The flamberge guard is roughly 3 by 3 inches at the widest points. I suspect they took a 3x3 disc and cut the details out from that. A&A did an awesome job on the distal taper. Its by no means flimsy and actually is quite stiff as it should be. They basically took an enormous amount of time figuring out exactly how to make it and I know Craig and the rest of A&A went through a couple prototypes before they designed this for me.

Overall the entire piece was designed to compete with any other historical smallsword and its specs were composed with that in mind. While the grip, guard and blade are obviously more complex, the overall size and weight is very similar to their standard smallsword but the blade makes it about 1-2 ounces heavier. The flamberge comes in at a little under 17 oz and the POB out a tiny bit further out at 3.75 inches from the guard.

Truly a masterpiece.

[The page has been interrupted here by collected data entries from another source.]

-- ==== Sys2Proof/Machine/Xlate.lean ====
section
/-! DEFINITION. Address translation (10_translation.md): page-table entries, walks, the holders' entries, permission
checks, dirty logging, and invalidations. -/

namespace Sys2Proof.Machine

/-- How a translation ends (R445): the physical address with the leaf, a wait on MIGRATING, or a fault with its class
and detail (R478). -/
inductive XRes where
  | ok (pa : Nat) (leaf : DWord)
  | migrating
  | fault (cls detail : Nat)
deriving DecidableEq, Repr

/-- FAULT_XLATE, FAULT_WALK and FAULT_WALK_TARGET with CAUSE × 8 + LEVEL (R478). -/
def xfault (cause level : Nat) : Nat × Nat :=
  ((if cause ≤ 7 then 0x10 else if cause ≤ 12 then 0x11 else 0x12), cause * 8 + level)

/-- The PASID number the model gives Holog's own context: no 20-bit PASID, bound outside the binding table (R634). -/
def hologPasid : Nat := 0x100000

/-! ### Entries (R436) -/

def pteValid (e : Nat) : Bool := nbit e 0
def pteLeaf (e : Nat) : Bool := nbit e 1
def pteWrite (e : Nat) : Bool := nbit e 2
def pteExec (e : Nat) : Bool := nbit e 3
def pteMtype (e : Nat) : Nat := nfld e 5 4
def pteInterleaved (e : Nat) : Bool := nbit e 6
def pteMigrating (e : Nat) : Bool := nbit e 7
def pteAddr (e : Nat) : Nat := nfld e 47 8 * 0x100
def pteRun (e : Nat) : Bool := nbit e 50

/-- The index of a virtual address at a level (R435). -/
def walkIndex (level va : Nat) : Nat :=
  if level = 0 then nfld va 48 39 else if level = 1 then nfld va 38 30 else if level = 2 then nfld va 29 21 else nfld va 20 16

/-- The leaf page size of a level (R435); of L0 the span of an entry. -/
def levelSize (level : Nat) : Nat :=
  if level = 0 then 0x8000000000 else if level = 1 then 0x40000000 else if level = 2 then 0x200000 else 0x10000

/-- The bytes a size code covers (R472). -/
def sizeBytes (code : Nat) : Nat :=
  if code = 0 then 0x10000 else if code = 1 then 0x100000 else if code = 2 then 0x200000 else if code = 3 then 0x2000000
  else if code = 4 then 0x40000000 else 0x400000000

/-- The size code of a leaf of a level. -/
def sizeCode (level : Nat) (run : Bool) : Nat := 2 * (3 - level) + b2n run

/-- The level of the leaves of a size code. -/
def sizeLevel (code : Nat) : Nat := 3 - code / 2

/-- Whether a memory type is allowed for a frame of a range (R393). -/
def mtypeAllowed (s : State) (pa mtype : Nat) : Bool :=
  backed s pa && (match rangeOf pa with
    | .near _ | .far _ _ => mtype != 2
    | .bar0 | .chiplet _ => mtype == 3
    | .host => true
    | .unbacked => false)

/-- A permitted table target (R446). -/
def tableTarget (s : State) (pasid pa : Nat) : Bool :=
  (inTier pa || inHost pa) && backed s pa && (!inReserved pa || pasid == hologPasid)

/-- Whether a frame reaches into a die's reserved region (R397). -/
def frameReserved (pa size : Nat) : Bool := inReserved pa || inReserved (pa + size - 1)

/-- What a walker does with one entry (R445 steps 4 to 6). -/
inductive WalkStep where
  | fault (cls detail : Nat)
  | next (table : Nat)
  | leaf (size base : Nat) (entry : DWord)
  | migrating
deriving DecidableEq, Repr
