-- ==== Sys2Proof/Machine/LinkCmds.lean ====
section
/-! DEFINITION. Commands of the links and inner paths (12_birore_links.md, 01_organisation.md; rows DATA_FLIT to LASER_FAIL,
and PEER_BEACON). -/

namespace Sys2Proof.Machine

/-! ### Pace words (R618, R621) -/

/-- Whether pace bits are below LOW_THR, or report HOLD (R621). -/
def paceLow (s : State) (bits : Nat) : Bool := nbit bits 9 || decide (nfld bits 8 0 < fld (rd s pPace 0x104) 17 9)

/-- The pace bits of a node reach the lag entries that track it (R618); PACE_LOW when they are first seen low (R621). -/
def notePace (node bits : Nat) (s : State) : State :=
  let all := s.xfer.lag.flatMap fun e => e.2
  let known := all.any fun e => e.node == node
  let wasLow := all.any fun e => e.node == node && e.paceAt.isSome && paceLow s e.pace
  let s1 : State := { s with xfer := { s.xfer with lag := s.xfer.lag.map fun e =>
    (e.1, e.2.map fun x => if x.node = node then { x with pace := bits % 0x10000, paceAt := some s.now } else x) } }
  if known && paceLow s bits && !wasLow then event pPace 1 s1 else s1

/-! ### Data flits (R551) -/

/-- DATA_FLIT: a data flit arrives on a port; `ok` says that its codewords and its CRC are good. -/
def dataFlit (port : Nat) (f : Flit) (ok : Bool) (s : State) : State :=
  let p := portSt s port
  if !portUp s port ∨ s.inHold then s
  else if !ok then satInc (pPort port) 0x12C 1 (setPort port { p with nak := true } s)
  else if f.idle then s
  else if f.fseq ≠ p.rxNext then setPort port { p with nak := true } s
  else
    let key := port * 4 + f.vc % 4
    let s1 := setPort port { p with rxNext := (p.rxNext + 1) % 4096, rxAny := true, nak := false } s
    let s2 := setInQueue key (inQueue s1 key ++ [f]) s1
    pump (if f.last then addProg (pPort port) 5 1 s2 else s2)

def execDataFlit (port : Nat) (f : Flit) (ok : Bool) (s : State) : Res := .next (dataFlit port f ok s)

/-! ### Training and retraining (R543 to R548) -/

/-- Wavelengths of a direction that are failed, as LAMBDA_STAT holds them (R581). -/
def failedWls (s : State) (k : Nat) (tx : Bool) : Nat :=
  if tx then fld (rd s (pOptics k) 0x108) 8 0 else fld (rd s (pOptics k) 0x108) 17 9

/-- The usable wavelengths of a direction. -/
def goodWls (s : State) (k : Nat) (tx : Bool) : List Nat := (List.range 9).filter fun w => !nbit (failedWls s k tx) w

/-- Offset of the lane map of a direction. -/
def mapOff (tx : Bool) : Nat := if tx then 0x100 else 0x104

/-- Wavelength of a lane. -/
def laneWl (s : State) (k : Nat) (tx : Bool) (lane : Nat) : Nat := fld (rd s (pOptics k) (mapOff tx)) (4 * lane + 3) (4 * lane)

/-- The width the usable wavelengths of both directions allow (R546, R550). -/
def allowedWidth (s : State) (k : Nat) : Nat :=
  let n := min (goodWls s k true).length (goodWls s k false).length
  if 8 ≤ n then 8 else if 4 ≤ n then 4 else 0

/-- Whether the spare of a direction is in use: λ8 carries a lane, or eight lanes no longer leave one over. -/
def spareUsed (s : State) (k : Nat) (tx : Bool) (width : Nat) : Bool :=
  decide (width = 8) && (List.range 8).any fun l => laneWl s k tx l == 8

/-- Give the lanes in use wavelengths that work: a lane keeps its own where it does (R550). -/
def assignLanes (k : Nat) (tx : Bool) (width : Nat) (s : State) : State :=
  let good := goodWls s k tx
  let kept := (List.range width).filter fun l => good.contains (laneWl s k tx l)
  let taken := kept.map fun l => laneWl s k tx l
  let free := good.filter fun w => !taken.contains w
  let todo := (List.range width).filter fun l => !kept.contains l
  (todo.zip free).foldl (fun t e =>
    wr (pOptics k) (mapOff tx) (setFld (rd t (pOptics k) (mapOff tx)) (4 * e.1 + 3) (4 * e.1) e.2) t) s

I consider this one of the gems, if not the gem of my collection.

The double loop hilt is about 16.5 oz on my scale but the POB is 3.25. The overall weight is a little lighter but it also feels a little faster because the POB is so close to the guard.

My personal practice blade from them is a diamond cross section practice blade that is 30 inches long, about 16.5 oz and POB is about 3.5 inches so it falls somewhere in between these two pieces in handling but really I don't notice much difference unless I'm really paying attention.

If I recall their triangular 29 inch blade on the standard hilt is a little lighter and POB is a little closer than all 3 of the pieces from A&A that I currently own.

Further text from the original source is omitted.